The most time consuming process in the volume determination was probably when adjusting the threshold value in images where the global segmentation had failed. To reduce the time of analysis one could e.g. calculate an average volume based on two extreme segmentations; one including most of the border, and one excluding it. Such a procedure would, however, overestimate the volume, especially for small voxel-to-diameter ratios, where asymmetry between over- and underestimated volume errors is more pronounced (Table 3). In situations when small tumours require polygon delineation of the tumour border, the decision to assign voxels intersected by the polygon line to the tumour or the background compartment, will require asymmetry consideration since it might have a significant effect on the volume estimation (Table 3).

The tumour density assumption (1.0 g/cm3) might be an underestimation that would account for the fact that the relations between the determined masses (m 3D-160 , m 2D and m GB ) and the weight (m T ) were less than unity. Another contributing factor could be the inherent uncertainty in the digital balance, since errors in the predictor used in regression analysis are typically manifested as a decrease of the slope coefficient towards zero [24]. These two considerations are justified by the fact that the slope was 1.01 when m 3D-160 and m 2D were compared directly to each other, thus excluding the density effect and predictor uncertainties.
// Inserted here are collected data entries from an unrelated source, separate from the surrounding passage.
/-- The bytes of an instruction, in ascending address order (30_encoding.md R100, R112, R121). -/
def encode : Instr → List Byte
  | .emms p => p.bytes ++ [0x0F, 0x77]
  | .movdLoad p reg rm => encodeRM 0x6E p reg rm
  | .movdStore p reg rm => encodeRM 0x7E p reg rm
  | .movqLoad p reg rm => encodeRM 0x6F p reg rm
  | .movqStore p reg rm => encodeRM 0x7F p reg rm
  | .packssdw p reg rm => encodeRM 0x6B p reg rm
  | .packsswb p reg rm => encodeRM 0x63 p reg rm
  | .packuswb p reg rm => encodeRM 0x67 p reg rm
  | .paddb p reg rm => encodeRM 0xFC p reg rm
  | .paddd p reg rm => encodeRM 0xFE p reg rm
  | .paddsb p reg rm => encodeRM 0xEC p reg rm
  | .paddsw p reg rm => encodeRM 0xED p reg rm
  | .paddusb p reg rm => encodeRM 0xDC p reg rm
  | .paddusw p reg rm => encodeRM 0xDD p reg rm
  | .paddw p reg rm => encodeRM 0xFD p reg rm
  | .pand p reg rm => encodeRM 0xDB p reg rm
  | .pandn p reg rm => encodeRM 0xDF p reg rm
  | .pcmpeqb p reg rm => encodeRM 0x74 p reg rm
  | .pcmpeqd p reg rm => encodeRM 0x76 p reg rm
  | .pcmpeqw p reg rm => encodeRM 0x75 p reg rm
  | .pcmpgtb p reg rm => encodeRM 0x64 p reg rm
  | .pcmpgtd p reg rm => encodeRM 0x66 p reg rm
  | .pcmpgtw p reg rm => encodeRM 0x65 p reg rm
  | .pmaddwd p reg rm => encodeRM 0xF5 p reg rm
  | .pmulhw p reg rm => encodeRM 0xE5 p reg rm
  | .pmullw p reg rm => encodeRM 0xD5 p reg rm
  | .por p reg rm => encodeRM 0xEB p reg rm
  | .pslld p reg rm => encodeRM 0xF2 p reg rm
  | .pslldImm p dst imm => encodeImm 0x72 6 p dst imm
  | .psllq p reg rm => encodeRM 0xF3 p reg rm
  | .psllqImm p dst imm => encodeImm 0x73 6 p dst imm
  | .psllw p reg rm => encodeRM 0xF1 p reg rm
  | .psllwImm p dst imm => encodeImm 0x71 6 p dst imm
  | .psrad p reg rm => encodeRM 0xE2 p reg rm
  | .psradImm p dst imm => encodeImm 0x72 4 p dst imm
  | .psraw p reg rm => encodeRM 0xE1 p reg rm
  | .psrawImm p dst imm => encodeImm 0x71 4 p dst imm
  | .psrld p reg rm => encodeRM 0xD2 p reg rm
  | .psrldImm p dst imm => encodeImm 0x72 2 p dst imm
  | .psrlq p reg rm => encodeRM 0xD3 p reg rm
  | .psrlqImm p dst imm => encodeImm 0x73 2 p dst imm
  | .psrlw p reg rm => encodeRM 0xD1 p reg rm
  | .psrlwImm p dst imm => encodeImm 0x71 2 p dst imm
  | .psubb p reg rm => encodeRM 0xF8 p reg rm
  | .psubd p reg rm => encodeRM 0xFA p reg rm
  | .psubsb p reg rm => encodeRM 0xE8 p reg rm
  | .psubsw p reg rm => encodeRM 0xE9 p reg rm
  | .psubusb p reg rm => encodeRM 0xD8 p reg rm
  | .psubusw p reg rm => encodeRM 0xD9 p reg rm
  | .psubw p reg rm => encodeRM 0xF9 p reg rm
  | .punpckhbw p reg rm => encodeRM 0x68 p reg rm
  | .punpckhdq p reg rm => encodeRM 0x6A p reg rm
  | .punpckhwd p reg rm => encodeRM 0x69 p reg rm
  | .punpcklbw p reg rm => encodeRM 0x60 p reg rm
  | .punpckldq p reg rm => encodeRM 0x62 p reg rm
  | .punpcklwd p reg rm => encodeRM 0x61 p reg rm
  | .pxor p reg rm => encodeRM 0xEF p reg rm
  | .cpuid => [0x0F, 0xA2]
  | .rdmsr => [0x0F, 0x32]
  | .wrmsr => [0x0F, 0x30]
  | .rdtsc => [0x0F, 0x31]
  | .wbinvd => [0x0F, 0x09]

/-! ### Instruction length (30_encoding.md R111) -/

/-- Displacement bytes of 32-bit addressing. -/
def Disp32.size : Disp32 → Nat
  | .none => 0
  | .d8 _ => 1
  | .d32 _ => 4

/-- Displacement bytes of 16-bit addressing. -/
def Disp16.size : Disp16 → Nat
  | .none => 0
  | .d8 _ => 1
  | .d16 _ => 2

/-- SIB and displacement bytes of an `rm` operand. -/
def RM.extra : RM → Nat
  | .reg _ => 0
  | .mem (.a16 (.regs _ d)) => d.size
  | .mem (.a16 (.abs _)) => 2
  | .mem (.a32 (.base _ d)) => d.size
  | .mem (.a32 (.abs _)) => 4
  | .mem (.a32 (.sib _ _ _ d)) => 1 + d.size
  | .mem (.a32 (.sibNoBase _ _ _)) => 5

/-- The length of a form with a ModR/M byte and no immediate. -/
def rmLength (p : Prefixes) (rm : RM) : Nat := p.count + 3 + rm.extra

/-- The length of an immediate shift. -/
def immLength (p : Prefixes) : Nat := p.count + 4

/-- The length of EMMS. -/
def emmsLength (p : Prefixes) : Nat := p.count + 2

/-- The length of a system instruction. -/
def systemLength : Nat := 2

/-! ### Words as spec/opcode_table.json numbers them -/

/-- The longest instruction the decoder accepts: three prefixes and eight bytes. -/
def maxLength : Nat := 11

/-- The bytes of a table word: the first byte in bits 7..0, a later byte above it; or, where those bytes are no
instruction, the first byte in the top bits, as the table's own `match` strings have it (30_encoding.md R122; log 35).
Bytes above `nbits` are 0. -/
def tableBytes (nbits w : Nat) : List Byte :=
  let low := (List.range (nbits / 8)).map fun k => BitVec.ofNat 8 (w / 2 ^ (8 * k))
  let pad := List.replicate (maxLength - nbits / 8) (0 : Byte)
  match decode false (low ++ pad) with
  | .ok _ => low ++ pad
  | .error _ => low.reverse ++ pad

/-- The instruction that the decoder reads from a table word, under the 16-bit default addressing that holds after
reset (30_encoding.md R108). -/
def decodeTableWord (nbits w : Nat) : Option Instr :=
  match decode false (tableBytes nbits w) with
  | .ok (i, _) => some i
  | .error _ => none

end Sys2Proof
end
Few studies were found in the literature where the accuracy of MRI based tumour size measurement was verified by e.g. comparison with weight after resection. He et al. found a correlation of R2 = 0.96 (n = 7) when comparing volumes of pancreatic tumours in mice from T2-weighted 2D MR images (similar to our 2D method), acquired at 4.7 T, for 0.2–2.0 g tumours [6]. We obtained a similar correlation (R2 = 0.96, n = 9) but for smaller tumours (0.01–0.2 g) since we used six times smaller voxel volume, i.e. the influence of PVE might be comparable. Other groups have reported MRI tumour size measurements in mice but without verification with tumour weight, e.g. [79]. One group reported MRI measurements of tumours in mouse pancreas down to 0.14 g at 7.0 T using sequence parameters similar to our 2D method (T2-weighted RARE sequence, 0.015 mm3 voxels), but verified the volume determination by one phantom measurement only [9].

Using high resolution microCT (7 min acquisition time, voxel size of 813 μm3, voxel volume of 0.0005 mm3) a close correlation was found for 0.02–0.25 g s.c. tumours in mice, verified by weight after resection (R2 = 0.97, n = 20) [12]. Thus, microCT is a fast and accurate method, but the absorbed dose delivered to the animal, and especially to the tumour tissue, is a confounding factor in therapy response assessments.

The generally faster T1-weighted sequences have also been used for tumour imaging (e.g. [8]). Often however, the tumour and surrounding tissue have similar T1-values, thus requiring use of contrast agents. T1-weighted sequences without contrast agents may be useful for imaging tumours in e.g. the bladder wall, where fluid constitutes the surrounding tissue, due to widely different T1-values in fluid and solid tissue [7].

Conclusion

This study shows the feasibility of accurate and precise MRI based size measurement of small tumours in mice. Furthermore, short acquisition times that allow additional MR investigations within the same session can be realized by careful selection of MR sequence parameters, e.g. using 2D instead of 3D methods and optimal voxel size.